**What is needed**
Your job is to retype the whole listing exactly.
(Provided records begins)
/-- Settles O59, by the checks in their order and the slot's state. -/
theorem localLoadFillsChosenSlot : Obligations.LocalLoadFillsChosenSlot := by
  refine ⟨fun now c i k sel s hi hc hp hk hsel => ?rows, fun now c s hi hbad =>
    exec_localLoad_refused hi (cmdLocalLoad_badParam hbad), fun v l start stop now => ?facts⟩
  case facts =>
    intro other
    have hother (m : SlotLetter) : other m = otherLetter m := by cases m <;> rfl
    rw [hother, hother]
    exact ⟨⟨rfl, rfl, rfl⟩, chooseSlot_current, chooseSlot_other, chooseSlot_full, chooseSlot_empty,
      fun p => chooseSlot_running, fun p => chooseSlot_reload, stampsOk_iff, slotOrderOk_alone start stop,
      fun p => slotOrderOk_current start stop, fun p => slotOrderOk_other start stop⟩
  case rows =>
    intro v start stop pairs refused ready
    let u := takenState 0x2C now c s
    have hnames : LoadNames c.params i k sel := ⟨hp, hk, hsel⟩
    have hready (hr : ready) : LoadReady u i k := ⟨hr.1, hr.2.1, hr.2.2⟩
    have hsome (hpairs : pairs ≠ none) : ∃ list, loadPairs c.params (u.service i) = some list :=
      Option.ne_none_iff_exists'.mp hpairs
    have hpasses {list : List RemapPair} (hr : ready) (hpairs : loadPairs c.params (u.service i) = some list)
        (hstamps : stampsOk start stop now = true) :
        cmdLocalLoad c.params u = loadChosen i sel (LocalProg.fresh k start stop list) u :=
      (cmdLocalLoad_ready hnames (hready hr)).trans (loadChecked_passes hpairs hstamps)
    refine ⟨fun hm => exec_localLoad_refused hi (cmdLocalLoad_passive (s := u) hnames hm),
      fun hm hw => exec_localLoad_refused hi (cmdLocalLoad_noService (s := u) hnames hm hw),
      fun hm hw hnone => exec_localLoad_refused hi (cmdLocalLoad_noSource (s := u) hnames hm hw hnone),
      fun hr hbad => exec_localLoad_refused hi
        ((cmdLocalLoad_ready hnames (hready hr)).trans (loadChecked_badParam (s := u) hbad)),
      fun code hr hpairs hstamps hchoose => ?refusedSlot, fun l hr hpairs hstamps hchoose horder => ?overlap,
      fun l list hr hpairs hstamps hchoose horder => ?loads⟩
    case refusedSlot =>
      obtain ⟨list, hlist⟩ := hsome hpairs
      exact exec_localLoad_refused hi ((hpasses hr hlist hstamps).trans (loadChosen_refused (s := u) hchoose))
    case overlap =>
      obtain ⟨list, hlist⟩ := hsome hpairs
      exact exec_localLoad_refused hi ((hpasses hr hlist hstamps).trans (loadChosen_overlap (s := u) hchoose horder))
    case loads =>
      intro word prog moment loaded placed armed
      have hword : idByte (letterCode l) = word := letterWord_eq l
      have hloads : Loads c.params i l prog u := cmdLocalLoad_loads hnames (hready hr) hpairs hstamps hchoose horder
      have hload {t : State} (hv : t.service i = v) (hn : t.now = now) : loadSlot i l prog t = armed t :=
        loadSlot_eq hv hn rfl
      refine ⟨fun hnone hlater hbank => ?armed, fun hnone hcome => ?checked, fun hnone hlater hbank => ?untimed,
        fun p hslot hstate hsource => ?kept, fun p hslot hstate hsource => ?detached, fun p hslot hstate => ?disarmed⟩
      case armed =>
        refine exec_localLoad_quiet hi hword hloads (f := fun u =>
          { placed u with bank := insertChannel { deadline := moment, owner := .loc i l } u.bank }) ?_ rfl
        rw [applyLoad_empty (s := u) hnone, hload (t := u) rfl rfl]
        exact (if_neg (by rw [hlater]; exact Bool.noConfusion)).trans (if_pos hbank)
      case checked =>
        have hquiet : Quiet (placed u) (checkLoaded i l prog (placed u)) := checkLoaded_quiet .refl
        refine exec_localLoad_quiet hi hword hloads (f := fun u => checkLoaded i l prog (placed u)) ?_ (hquiet.put hc)
        rw [applyLoad_empty (s := u) hnone, hload (t := u) rfl rfl]
        exact if_pos hcome
      case untimed =>
        refine exec_localLoad_settled hi hword hloads
          (f := fun u => raise { kind := .noTimer, service := some i } (placed u)) ?_
        rw [applyLoad_empty (s := u) hnone, hload (t := u) rfl rfl]
        exact (if_neg (by rw [hlater]; exact Bool.noConfusion)).trans (if_neg (Nat.not_lt.mpr hbank))
      case kept =>
        exact exec_localLoad_quiet hi hword hloads
          (f := fun u => u.withSlot i v l { p with start := start, stop := stop, remap := list })
          (applyLoad_kept (s := u) (q := prog) hslot hstate hsource) rfl
      case detached =>
        refine exec_localLoad_settled hi hword hloads (f := fun u => armed (detach p.source (.loc i l) u)) ?_
        have hnow : (detach p.source (.loc i l) u).now = now := (detach_inner (.refl (s := u))).kept.now
        rw [applyLoad_detached (s := u) (q := prog) hslot hstate hsource]
        exact hload (detach_service ..) hnow
      case disarmed =>
        refine exec_localLoad_settled hi hword hloads (f := fun u => armed (disarm (.loc i l) u)) ?_
        rw [applyLoad_disarmed (s := u) (q := prog) hslot hstate]
        exact hload rfl rfl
(Provided records ends)
**Exercise response**
/-- Settles O59, by the checks in their order and the slot's state. -/
theorem localLoadFillsChosenSlot : Obligations.LocalLoadFillsChosenSlot := by
  refine ⟨fun now c i k sel s hi hc hp hk hsel => ?rows, fun now c s hi hbad =>
    exec_localLoad_refused hi (cmdLocalLoad_badParam hbad), fun v l start stop now => ?facts⟩
  case facts =>
    intro other
    have hother (m : SlotLetter) : other m = otherLetter m := by cases m <;> rfl
    rw [hother, hother]
    exact ⟨⟨rfl, rfl, rfl⟩, chooseSlot_current, chooseSlot_other, chooseSlot_full, chooseSlot_empty,
      fun p => chooseSlot_running, fun p => chooseSlot_reload, stampsOk_iff, slotOrderOk_alone start stop,
      fun p => slotOrderOk_current start stop, fun p => slotOrderOk_other start stop⟩
  case rows =>
    intro v start stop pairs refused ready
    let u := takenState 0x2C now c s
    have hnames : LoadNames c.params i k sel := ⟨hp, hk, hsel⟩
    have hready (hr : ready) : LoadReady u i k := ⟨hr.1, hr.2.1, hr.2.2⟩
    have hsome (hpairs : pairs ≠ none) : ∃ list, loadPairs c.params (u.service i) = some list :=
      Option.ne_none_iff_exists'.mp hpairs
    have hpasses {list : List RemapPair} (hr : ready) (hpairs : loadPairs c.params (u.service i) = some list)
        (hstamps : stampsOk start stop now = true) :
        cmdLocalLoad c.params u = loadChosen i sel (LocalProg.fresh k start stop list) u :=
      (cmdLocalLoad_ready hnames (hready hr)).trans (loadChecked_passes hpairs hstamps)
    refine ⟨fun hm => exec_localLoad_refused hi (cmdLocalLoad_passive (s := u) hnames hm),
      fun hm hw => exec_localLoad_refused hi (cmdLocalLoad_noService (s := u) hnames hm hw),
      fun hm hw hnone => exec_localLoad_refused hi (cmdLocalLoad_noSource (s := u) hnames hm hw hnone),
      fun hr hbad => exec_localLoad_refused hi
        ((cmdLocalLoad_ready hnames (hready hr)).trans (loadChecked_badParam (s := u) hbad)),
      fun code hr hpairs hstamps hchoose => ?refusedSlot, fun l hr hpairs hstamps hchoose horder => ?overlap,
      fun l list hr hpairs hstamps hchoose horder => ?loads⟩
    case refusedSlot =>
      obtain ⟨list, hlist⟩ := hsome hpairs
      exact exec_localLoad_refused hi ((hpasses hr hlist hstamps).trans (loadChosen_refused (s := u) hchoose))
    case overlap =>
      obtain ⟨list, hlist⟩ := hsome hpairs
      exact exec_localLoad_refused hi ((hpasses hr hlist hstamps).trans (loadChosen_overlap (s := u) hchoose horder))
    case loads =>
      intro word prog moment loaded placed armed
      have hword : idByte (letterCode l) = word := letterWord_eq l
      have hloads : Loads c.params i l prog u := cmdLocalLoad_loads hnames (hready hr) hpairs hstamps hchoose horder
      have hload {t : State} (hv : t.service i = v) (hn : t.now = now) : loadSlot i l prog t = armed t :=
        loadSlot_eq hv hn rfl
      refine ⟨fun hnone hlater hbank => ?armed, fun hnone hcome => ?checked, fun hnone hlater hbank => ?untimed,
        fun p hslot hstate hsource => ?kept, fun p hslot hstate hsource => ?detached, fun p hslot hstate => ?disarmed⟩
      case armed =>
        refine exec_localLoad_quiet hi hword hloads (f := fun u =>
          { placed u with bank := insertChannel { deadline := moment, owner := .loc i l } u.bank }) ?_ rfl
        rw [applyLoad_empty (s := u) hnone, hload (t := u) rfl rfl]
        exact (if_neg (by rw [hlater]; exact Bool.noConfusion)).trans (if_pos hbank)
      case checked =>
        have hquiet : Quiet (placed u) (checkLoaded i l prog (placed u)) := checkLoaded_quiet .refl
        refine exec_localLoad_quiet hi hword hloads (f := fun u => checkLoaded i l prog (placed u)) ?_ (hquiet.put hc)
        rw [applyLoad_empty (s := u) hnone, hload (t := u) rfl rfl]
        exact if_pos hcome
      case untimed =>
        refine exec_localLoad_settled hi hword hloads
          (f := fun u => raise { kind := .noTimer, service := some i } (placed u)) ?_
        rw [applyLoad_empty (s := u) hnone, hload (t := u) rfl rfl]
        exact (if_neg (by rw [hlater]; exact Bool.noConfusion)).trans (if_neg (Nat.not_lt.mpr hbank))
      case kept =>
        exact exec_localLoad_quiet hi hword hloads
          (f := fun u => u.withSlot i v l { p with start := start, stop := stop, remap := list })
          (applyLoad_kept (s := u) (q := prog) hslot hstate hsource) rfl
      case detached =>
        refine exec_localLoad_settled hi hword hloads (f := fun u => armed (detach p.source (.loc i l) u)) ?_
        have hnow : (detach p.source (.loc i l) u).now = now := (detach_inner (.refl (s := u))).kept.now
        rw [applyLoad_detached (s := u) (q := prog) hslot hstate hsource]
        exact hload (detach_service ..) hnow
      case disarmed =>
        refine exec_localLoad_settled hi hword hloads (f := fun u => armed (disarm (.loc i l) u)) ?_
        rw [applyLoad_disarmed (s := u) (q := prog) hslot hstate]
        exact hload rfl rfl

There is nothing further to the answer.